1. Observe before touching anything. Watch the robot fail. Ask: "What did you expect to happen? What actually happened?" If they can't articulate the difference, they're not ready to fix it.

2. Isolate the problem. Is it mechanical (motor, servo, wiring), sensor-related, or code logic? Have them run the self-test program first if they're unsure. "Let's rule things out one at a time."

3. Form a hypothesis. "What do you think is causing it?" Make them guess. Wrong guesses are fine — they're learning. Then test the guess.

4. Change one thing at a time. Students will often change three things at once and then not know what worked. Slow them down. One change, one test, record what happened.

5. Use printf. If they can't see what the robot is thinking, have them print sensor values and motor states. "What does the sensor actually read when the robot is in that position?"

When They're Stuck on Code

They don't know where to start: Help them break it down. "What's the very first thing the robot needs to do in this section?" Get them writing one function at a time.

The code doesn't compile: Read the error with them, out loud. Compiler errors are intimidating but usually specific. Most common issues: missing semicolons, mismatched braces, calling a function before it's defined.

The robot does something unexpected: Ask them to walk you through the code line by line, out loud, and describe what each line should do.

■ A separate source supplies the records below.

@[simp] theorem State.me_modMe (s : State) (f : Ctx → Ctx) : (s.modMe f).me = f s.me := SMap.get_set_self ..
@[simp] theorem State.me_setMe (s : State) (c : Ctx) : (s.setMe c).me = c := SMap.get_set_self ..
@[simp] theorem State.setCtx_setCtx (s : State) (n : Nat) (c d : Ctx) : (s.setCtx n c).setCtx n d = s.setCtx n d := by
  simp [State.setCtx]
@[simp] theorem State.modMe_modMe (s : State) (f g : Ctx → Ctx) : (s.modMe f).modMe g = s.modMe fun c => g (f c) := by
  simp [State.modMe, State.setCtx, State.ctx]
@[simp] theorem State.setMe_modMe (s : State) (c : Ctx) (g : Ctx → Ctx) : (s.setMe c).modMe g = s.setMe (g c) := by
  simp [State.modMe, State.setMe, State.setCtx, State.ctx]

theorem State.byte_setByte (s : State) (k j : Nat) (b : Byte) :
    (s.setByte k b).byte j = if j = k then b else s.byte j := SMap.get_setD ..
theorem State.mark_setMark (s : State) (k j : Nat) (b : Bool) :
    (s.setMark k b).mark j = if j / 8 * 8 = k / 8 * 8 then b else s.mark j := SMap.get_setD ..

@[simp] theorem Ctx.getX_zero (c : Ctx) : c.getX 0 = 0 := rfl
@[simp] theorem Ctx.getP_seven (c : Ctx) : c.getP 7 = allOnes := rfl
@[simp] theorem Ctx.setX_zero (c : Ctx) (w : Word) : c.setX 0 w = c := rfl
@[simp] theorem Ctx.setP_seven (c : Ctx) (w : Word) : c.setP 7 w = c := rfl
/-- A scalar register after a write of one. -/
theorem Ctx.getX_setX (c : Ctx) (n m : Nat) (w : Word) :
    (c.setX n w).getX m = if m = n ∧ n ≠ 0 then w else c.getX m := by
  unfold Ctx.setX
  split
  · next h => simp [h]
  · next h =>
    unfold Ctx.getX
    by_cases hm : m = 0
    · simp only [hm, if_true]; rw [if_neg]; rintro ⟨e, -⟩; exact h e.symm
    · simp [SMap.get_setD, h, hm]
theorem Ctx.getP_setP (c : Ctx) (n m : Nat) (w : Word) :
    (c.setP n w).getP m = if m = n ∧ n ≠ 7 then w else c.getP m := by
  unfold Ctx.setP
  split
  · next h => simp [h]
  · next h =>
    unfold Ctx.getP
    by_cases hm : m = 7
    · simp only [hm, if_true]; rw [if_neg]; rintro ⟨e, -⟩; exact h e.symm
    · simp [SMap.get_setD, h, hm]
theorem Ctx.getV_setV (c : Ctx) (n m : Nat) (w : Vec) :
    (c.setV n w).getV m = if m = n then w else c.getV m := SMap.get_setD ..
theorem Ctx.getQ_setQ (c : Ctx) (n m : Nat) (q : Queue) :
    (c.setQ n q).getQ m = if m = n then q else c.getQ m := SMap.get_set ..
theorem Ctx.getS_setS (c : Ctx) (n m : Nat) (t : Stream) :
    (c.setS n t).getS m = if m = n then t else c.getS m := SMap.get_set ..
theorem Ctx.getH_setH (c : Ctx) (n m : Nat) (t : Shape) :
    (c.setH n t).getH m = if m = n then t else c.getH m := SMap.get_set ..

/-- A byte after a write of bytes. -/
theorem State.byte_setBytes (s : State) (k j : Nat) (bs : List Byte) :
    (s.setBytes k bs).byte j = if k ≤ j ∧ j < k + bs.length then bs.getD (j - k) 0 else s.byte j := by
  induction bs generalizing s k with
  | nil => rw [if_neg (by simp only [List.length_nil]; omega)]; rfl
  | cons b r ih =>
    rw [show s.setBytes k (b :: r) = (s.setByte k b).setBytes (k + 1) r from rfl, ih, State.byte_setByte]
    by_cases h : j = k
    · subst h
      rw [if_neg (by omega), if_pos rfl, if_pos (by simp only [List.length_cons]; omega), Nat.sub_self]
      rfl
    · by_cases h2 : k + 1 ≤ j ∧ j < k + 1 + r.length
      · rw [if_pos h2, if_pos (by simp only [List.length_cons]; omega), show j - k = j - (k + 1) + 1 by omega]
        rfl
      · rw [if_neg h2, if_neg h, if_neg (by simp only [List.length_cons]; omega)]
@[simp] theorem State.byte_bankPut (s : State) (k j : Nat) (bs : List Byte) : (s.bankPut k bs).byte j = (s.setBytes k bs).byte j := rfl
@[simp] theorem State.byte_heal (s : State) (k n j : Nat) : (s.heal k n).byte j = s.byte j := rfl

/-- What a step comes to under replay: its own state, none, or the stop of a job that cannot follow its journal (R418). -/
theorem State.inTurn_cases {s t : State} {o : Host.Outcome State Fault Refusal} (h : s.inTurn o = .next t) :
    ∃ u, o = .next u ∧ ((u.pkg.turn = 0 ∧ t = u) ∨ (u.pkg.turn = 1 ∧ t = s)
      ∨ (2 ≤ u.pkg.turn ∧ t = s.jrnStop 17 (u.pkg.turn - 2))) := by
  cases o with
  | next u =>
    refine ⟨u, rfl, ?_⟩
    unfold State.inTurn at h
    injection h with h
    split at h
    · exact .inl ⟨‹_›, h.symm⟩
    · split at h
      · exact .inr (.inl ⟨‹_›, h.symm⟩)
      · exact .inr (.inr ⟨by omega, h.symm⟩)
  | fault f => cases h
  | refused f => cases h

/-! ## The form of memory -/

theorem State.setByte_wf {s : State} (k : Nat) (b : Byte) (h : Memory.wf s.mem = true) :
    Memory.wf (s.setByte k b).mem = true := SMap.wf_setD k b h
theorem State.setBytes_wf {s : State} (k : Nat) (bs : List Byte) (h : Memory.wf s.mem = true) :
    Memory.wf (s.setBytes k bs).mem = true := by
  induction bs generalizing s k with
  | nil => exact h
  | cons b r ih => exact ih (k + 1) (State.setByte_wf k b h)
theorem State.bankPut_wf {s : State} (k : Nat) (bs : List Byte) (h : Memory.wf s.mem = true) :
    Memory.wf (s.bankPut k bs).mem = true := State.setBytes_wf k bs h
theorem State.zeroBytes_wf {s : State} (k n : Nat) (h : Memory.wf s.mem = true) :
    Memory.wf (s.zeroBytes k n).mem = true := SMap.wf_filter _ h
/-- Reset's memory has the canonical form. -/
theorem State.reset_wf : Memory.wf State.reset.mem = true := rfl

end Sys2Proof.Machine
end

They'll often find the bug themselves mid-explanation. (This is called rubber duck debugging — it works.)

Timing is off (robot stops too early or too late): Remind them that msleep timings depend on battery level and surface conditions. If they're relying heavily on time-based movement, encourage them to add encoder or sensor checks.

The sensor threshold seems wrong: Have them print the sensor value in a loop while moving the robot to the exact position where the behavior should change. Then set the threshold to that value, with a small buffer.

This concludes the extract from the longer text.